This doesn't mean that raytracing can't be used to solve problems like this.
As a matter of fact, radiosity can be implemented quite simply using a
raytracer rather than a zbuffer-er for the hemicube calculations. Raytracing
was a part of Holly Rushmeier's participating media radiosity solution, where
rays were used to perform spatial line integrals of the lighting equation. If
you examine the 88 and 89 Siggraph proceedings, you will see that many
researchers have shifted to raytracing-like approaches to implement radiosity
solutions.
>Can ray tracing correctly render such things without resorting to radiosity
>tricks? Or is the distinction between ray tracing and radiosity
>essentially artificial? What's your opinion?

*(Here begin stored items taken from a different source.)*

-- ==== Sys2Proof/Laws/Encoding.lean ====
section
/-! SUPPORT. The bit fields of the encodings: what each field of an assembled word reads back as. -/

namespace Sys2Proof

/-- The START bit of an assembled CTRL word. -/
theorem ctrlData_start (ignored : BitVec 30) (dup start : Bool) : (ctrlData ignored dup start).getLsbD 0 = start := by
  cases dup <;> cases start <;> simp [ctrlData]

/-- The DUP32 bit of an assembled CTRL word. -/
theorem ctrlData_dup (ignored : BitVec 30) (dup start : Bool) : (ctrlData ignored dup start).getLsbD 1 = dup := by
  cases dup <;> cases start <;> simp [ctrlData]

/-- The ignored bits of an assembled CTRL word. -/
theorem upperBits_ctrlData (ignored : BitVec 30) (dup start : Bool) :
    upperBits (ctrlData ignored dup start) = ignored := by
  apply BitVec.eq_of_getLsbD_eq
  intro i hi
  simp [upperBits, ctrlData, BitVec.getLsbD_ofBool, hi, show 2 + i < 32 by omega, show 1 < 2 + i by omega]

/-- A CTRL word is its three fields assembled. -/
theorem ctrlData_fields (d : Word) : ctrlData (upperBits d) (d.getLsbD 1) (d.getLsbD 0) = d := by
  apply BitVec.eq_of_getLsbD_eq
  intro i hi
  match i with
  | 0 => rw [ctrlData_start]
  | 1 => rw [ctrlData_dup]
  | i + 2 =>
    have h := congrArg (fun v : BitVec 30 => v.getLsbD i) (upperBits_ctrlData (upperBits d) (d.getLsbD 1) (d.getLsbD 0))
    simp only [upperBits, BitVec.getLsbD_extractLsb', decide_eq_true (show i < 30 by omega), Bool.true_and] at h
    rwa [Nat.add_comm 2 i] at h

/-- The first code of a packed byte. -/
theorem lowNibble_packByte (c0 c1 : Nibble) : lowNibble (packByte c0 c1) = c0 := by
  apply BitVec.eq_of_getLsbD_eq
  intro i hi
  simp [lowNibble, packByte, hi, show i < 8 by omega]

/-- The second code of a packed byte. -/
theorem highNibble_packByte (c0 c1 : Nibble) : highNibble (packByte c0 c1) = c1 := by
  apply BitVec.eq_of_getLsbD_eq
  intro i hi
  simp [highNibble, packByte, hi, show 4 + i < 8 by omega]

/-- A byte is its two codes packed. -/
theorem packByte_nibbles (b : Byte) : packByte (lowNibble b) (highNibble b) = b := by
  apply BitVec.eq_of_getLsbD_eq
  intro i hi
  simp only [packByte, lowNibble, highNibble, BitVec.getLsbD_or, BitVec.getLsbD_shiftLeft, BitVec.truncate_eq_setWidth,
    BitVec.getLsbD_setWidth, BitVec.getLsbD_extractLsb', decide_eq_true hi, Bool.true_and, Nat.zero_add]
  by_cases h : i < 4
  · simp [h]
  · simp [h, show i - 4 < 8 by omega, show i - 4 < 4 by omega, show 4 + (i - 4) = i by omega]

/-- The number a command word is. -/
theorem commandWord_toNat (offset : Nat) (h : offset < 32) (data : Word) :
    (commandWord offset data).toNat = offset * 2 ^ 32 + data.toNat := by
  have hd := data.isLt
  rw [commandWord, BitVec.toNat_or, BitVec.toNat_shiftLeft, BitVec.toNat_ofNat, BitVec.toNat_setWidth,
    Nat.mod_eq_of_lt (show data.toNat < 2 ^ 37 by omega), Nat.mod_eq_of_lt (show offset < 2 ^ 37 by omega),
    Nat.shiftLeft_eq, Nat.mod_eq_of_lt (by omega), Nat.mul_comm, ← Nat.two_pow_add_eq_or_of_lt hd]

/-- The write a command word stands for. -/
theorem accessOfWord_write (offset : Nat) (h : offset < 32) (data : Word) :
    accessOfWord .write (commandWord offset data) = .write offset 4 data := by
  have hd := data.isLt
  have h1 : ((commandWord offset data).extractLsb' 32 5).toNat = offset := by
    rw [BitVec.extractLsb'_toNat, commandWord_toNat offset h, Nat.shiftRight_eq_div_pow]; omega
  have h2 : (commandWord offset data).extractLsb' 0 32 = data := by
    apply BitVec.eq_of_toNat_eq
    rw [BitVec.extractLsb'_toNat, commandWord_toNat offset h, Nat.shiftRight_eq_div_pow]; omega
  rw [accessOfWord, h1, h2]

/-- The read a command word stands for, whatever its data. -/
theorem accessOfWord_read (offset : Nat) (h : offset < 32) (data : Word) :
    accessOfWord .read (commandWord offset data) = .read offset 4 := by
  have hd := data.isLt
  have h1 : ((commandWord offset data).extractLsb' 32 5).toNat = offset := by
    rw [BitVec.extractLsb'_toNat, commandWord_toNat offset h, Nat.shiftRight_eq_div_pow]; omega
  rw [accessOfWord, h1]

/-- Every aligned word is the command word of one of the eight offsets. -/
theorem commandWord_of_aligned (w : BitVec 37) (h : w.extractLsb' 32 2 = 0) :
    ∃ k data, k < 8 ∧ w = commandWord (4 * k) data := by
  have hw := w.isLt
  have h' := congrArg BitVec.toNat h
  rw [BitVec.extractLsb'_toNat, Nat.shiftRight_eq_div_pow] at h'
  change _ = (0 : Nat) at h'
  refine ⟨w.toNat / 2 ^ 34, w.extractLsb' 0 32, by omega, ?_⟩
  apply BitVec.eq_of_toNat_eq
  rw [commandWord_toNat _ (by omega), BitVec.extractLsb'_toNat, Nat.shiftRight_eq_div_pow]
  omega

/-- The access a table argument stands for, by its access bit. -/
theorem accessOfTableWord_split (bit : Nat) (hb : bit < 2) (w : BitVec 37) :
    accessOfTableWord (bit * 2 ^ 37 + w.toNat) = accessOfWord (if bit = 1 then .read else .write) w := by
  have hw := w.isLt
  have h1 : (bit * 2 ^ 37 + w.toNat) / 2 ^ 37 % 2 = bit := by omega
  have h2 : BitVec.ofNat 37 (bit * 2 ^ 37 + w.toNat) = w := by
    apply BitVec.eq_of_toNat_eq
    rw [BitVec.toNat_ofNat]; omega
  rw [accessOfTableWord, h1, h2]

end Sys2Proof
end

The distinctions aren't artificial, but they are subtle. For a while,
radiosity meant using matrix equations to solve energy transfer between
Lambertian reflectors. Later, the n^2 memory requirements were relaxed by
using progressive radiosity, and the algorithm became practical and
competitive with other methods. Now, integrations of raytracing and radiosity
are beginning to show further improvements in both speed and the kinds of
situations they cover (specular reflection). And you can be sure that there
will continue to be radiosity papers in THIS years Siggraph too. (I can
hardly wait!)
Raytracing is generally conceived to offer solutions to precisely the
situations where early radiosity solutions failed: environments with highly
specular environments. It used to be thought that raytracing was too
expensive, but improvements in hardware and in algorithms have made raytracing
tractable and attractive.
Now, I believe that most algorithms "of the future" will have some sort of a
raytracing core to them, if not for modelling light interactions then probably
just for checking visibility of points.
How 'bout anyone else? Any more ideas?
-------------------------------------------------------------------------------
Ray-Tracing the Torus, by Prem Subrahmanyam (prem@geomag.gly.fsu.edu)

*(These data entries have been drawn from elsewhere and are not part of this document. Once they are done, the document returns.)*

-- ==== Sys2Proof/Tests/Slice0.lean ====
section
/-! SUPPORT. Small tests with expected values from spec/95_test_vectors.md and the rules' own examples, and for every statement with
hypotheses a witness that meets them. -/

namespace Sys2Proof.Tests

open Sys2Proof.Machine

/-! Helpers. -/

/-- An idle block with IN_LEN 4 and OUT_LEN 16. -/
def small : State := { State.reset with params := ⟨4, 16, true⟩ }

/-- A decode call of two bytes at its first code, IN = 19 8F (95_test_vectors.md table 2.3). -/
def running : State :=
  { small with length := 2, busy := true, inMem := [(0, 0x19), (1, 0x8F)] }

/-- The same call at its last code: sample 3, the high nibble of the second byte. -/
def lastCode : State := { running with phase := .high, byteIdx := 1, byteLatch := 0x8F }

/-- The same call after a host write of IN while busy (60_exceptions.md R206). -/
def dirty : State := { running with faults := [.hostInWriteWhileBusy 0] }

/-- A condition on a next state, false of a fault or a refusal. -/
def nextHas (r : Result) (p : State → Bool) : Bool :=
  match r with
  | .next t => p t
  | .fault _ => false
  | .refused _ => false

/-- A code run from QSTEP = `q`, PRED = `p` leaves QSTEP = `q'` and PRED = `p'` and stores `p'` at OUT 0. -/
def codeGives (i : Instr) (q : Half) (p : Int) (q' : Half) (p' : Int) : Bool :=
  nextHas (exec i { running with qstep := q, pred := BitVec.ofInt 16 p }) fun t =>
    t.qstep == q' && t.pred == BitVec.ofInt 16 p' &&
      Memory.readBytes t.outMem 0 2 == (le16 (BitVec.ofInt 16 p')).map some

/-- STATUS after a CTRL write, the host's view (95_test_vectors.md table 2.4). -/
def statusAfterCtrl (inLen outLen : Nat) (off len ctrl : Word) : Word :=
  match accessTurn (.write 0x00 4 ctrl) { State.reset with params := ⟨inLen, outLen, true⟩, startOff := off, length := len } with
  | .next t => csrValue t .status
  | .fault _ => 0xFFFFFFFF
  | .refused _ => 0xFFFFFFFF

/-! WellFormed: the one check refuses a WRRO of a register that takes writes. -/

theorem test_wrRo_of_ctrl_is_ill_formed : (Instr.wrRo .ctrl 0).wellFormed = false := by decide
theorem test_wrRo_of_status_is_ill_formed : (Instr.wrRo .status 0).wellFormed = false := by decide
theorem test_wrRo_of_startOff_is_ill_formed : (Instr.wrRo .startOff 0).wellFormed = false := by decide
theorem test_wrRo_of_length_is_ill_formed : (Instr.wrRo .length 0).wellFormed = false := by decide

/-! Decoding: words written out bit by bit from 30_encoding.md R73 and R75. Codes: S at bit 3, M at bits 2:0. -/

theorem test_decode_p0 : decodeCode 0b0000 = .p0 := by decide
theorem test_decode_p1 : decodeCode 0b0001 = .p1 := by decide
theorem test_decode_p2 : decodeCode 0b0010 = .p2 := by decide
theorem test_decode_p3 : decodeCode 0b0011 = .p3 := by decide
theorem test_decode_p4 : decodeCode 0b0100 = .p4 := by decide
theorem test_decode_p5 : decodeCode 0b0101 = .p5 := by decide
theorem test_decode_p6 : decodeCode 0b0110 = .p6 := by decide
theorem test_decode_p7 : decodeCode 0b0111 = .p7 := by decide
theorem test_decode_n0 : decodeCode 0b1000 = .n0 := by decide
theorem test_decode_n1 : decodeCode 0b1001 = .n1 := by decide
theorem test_decode_n2 : decodeCode 0b1010 = .n2 := by decide
theorem test_decode_n3 : decodeCode 0b1011 = .n3 := by decide
theorem test_decode_n4 : decodeCode 0b1100 = .n4 := by decide
theorem test_decode_n5 : decodeCode 0b1101 = .n5 := by decide
theorem test_decode_n6 : decodeCode 0b1110 = .n6 := by decide
theorem test_decode_n7 : decodeCode 0b1111 = .n7 := by decide

/-- 0x8F is N7 then N0, 0x19 is N1 then P1 (95_test_vectors.md table 2.3). -/
theorem test_decode_byte : decodeByte 0x8F = (.n7, .n0) ∧ decodeByte 0x19 = (.n1, .p1) := by decide

/-- Host commands: the offset in bits 36:32, the data in bits 31:0. -/
theorem test_decode_start16 :
    decodeCommand .write 0b0000000000000000000000000000000000001 = .ok (.start16 0) := by decide
theorem test_decode_start32 :
    decodeCommand .write 0b0000000000000000000000000000000000011 = .ok (.start32 0) := by decide
theorem test_decode_setMode :
    decodeCommand .write 0b0000010000000000000000000000000000010 = .ok (.setMode true 0x20000000) := by decide
theorem test_decode_clrStat :
    decodeCommand .write 0b0010000000000000000000000000000011110 = .ok (.clrStat 0x1E) := by decide
theorem test_decode_wrStart :
    decodeCommand .write 0b0100010000000000000000000000000000011 = .ok (.wrStart 0x80000003) := by decide
theorem test_decode_wrLen :
    decodeCommand .write 0b0110000000000000000000000000000001011 = .ok (.wrLen 11) := by decide
theorem test_decode_wrRo :
    decodeCommand .write 0b1110000000000000000000000000000000101 = .ok (.wrRo .reserved 5) := by decide
theorem test_decode_csrr :
    decodeCommand .read 0b1010000000000000000000000000000000000 = .ok (.csrr .pred) := by decide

Ok, I've contributed my quadric ray-tracing code. Now, if someone could tell
me how to do the above, I would greatly appreciate it. I know it is a 4th
order equation, but I have not even succeeded in locating the equation for the
torus in my math textbooks (except for a spherical coordinate version--and I
don't want to try to convert). Any help would be appreciated.
[this has been answered a few times already in the RT News, but I found Bob
Weber's reference of interest. He also gives a taste of Pat's explanation
-- EAH]
--------
Reply from Bob Webber (webber@fender.rutgers.edu):
Organization: Rutgers Univ., New Brunswick, N.J.
For planar curves we have J. Dennis Lawrence's A Catalog of Special Plane
Curves (Dover 1972) to satisfy those times when one wakes up in the middle of
the night, racking one's mind trying to remember the equation for the
hippopede. However, for 3-d, the best I have seen is Pat Hanrahan's A Survey
of Ray-Surface Intersection Algorithms that appears in Andrew Glassner's An
Introduction to Ray Tracing (Academic Press 1989). There we find, among other
things, the equation for a torus as:
(x**2 + y**2 + z**2 - (a**2 + b**2))**2 = 4 a**2 (b**2 - z**2)
This describes a torus centered at the origin defined by a circle of radius b
being swept along a center defined by a circle of radius a. It is derived
from considering the intersection of a plane with a torus that yields the two
circles:
((x - a)**2 + z**2 - b**2)((x + a)**2 + z**2 - b**2) = 0
[if you are unfamiliar with this construction, it is worthwhile pausing here
and savouring how this equation actually works -- sometimes the equations are
prettier than the pictures] and then spinning this intersection by replacing
x**2 with x**2 + y**2 (after some algebraic simplification, which converted
the above to:
(x**2 + z**2 - (a**2 + b**2))**2 = 4 a**2 (b**2 - z**2)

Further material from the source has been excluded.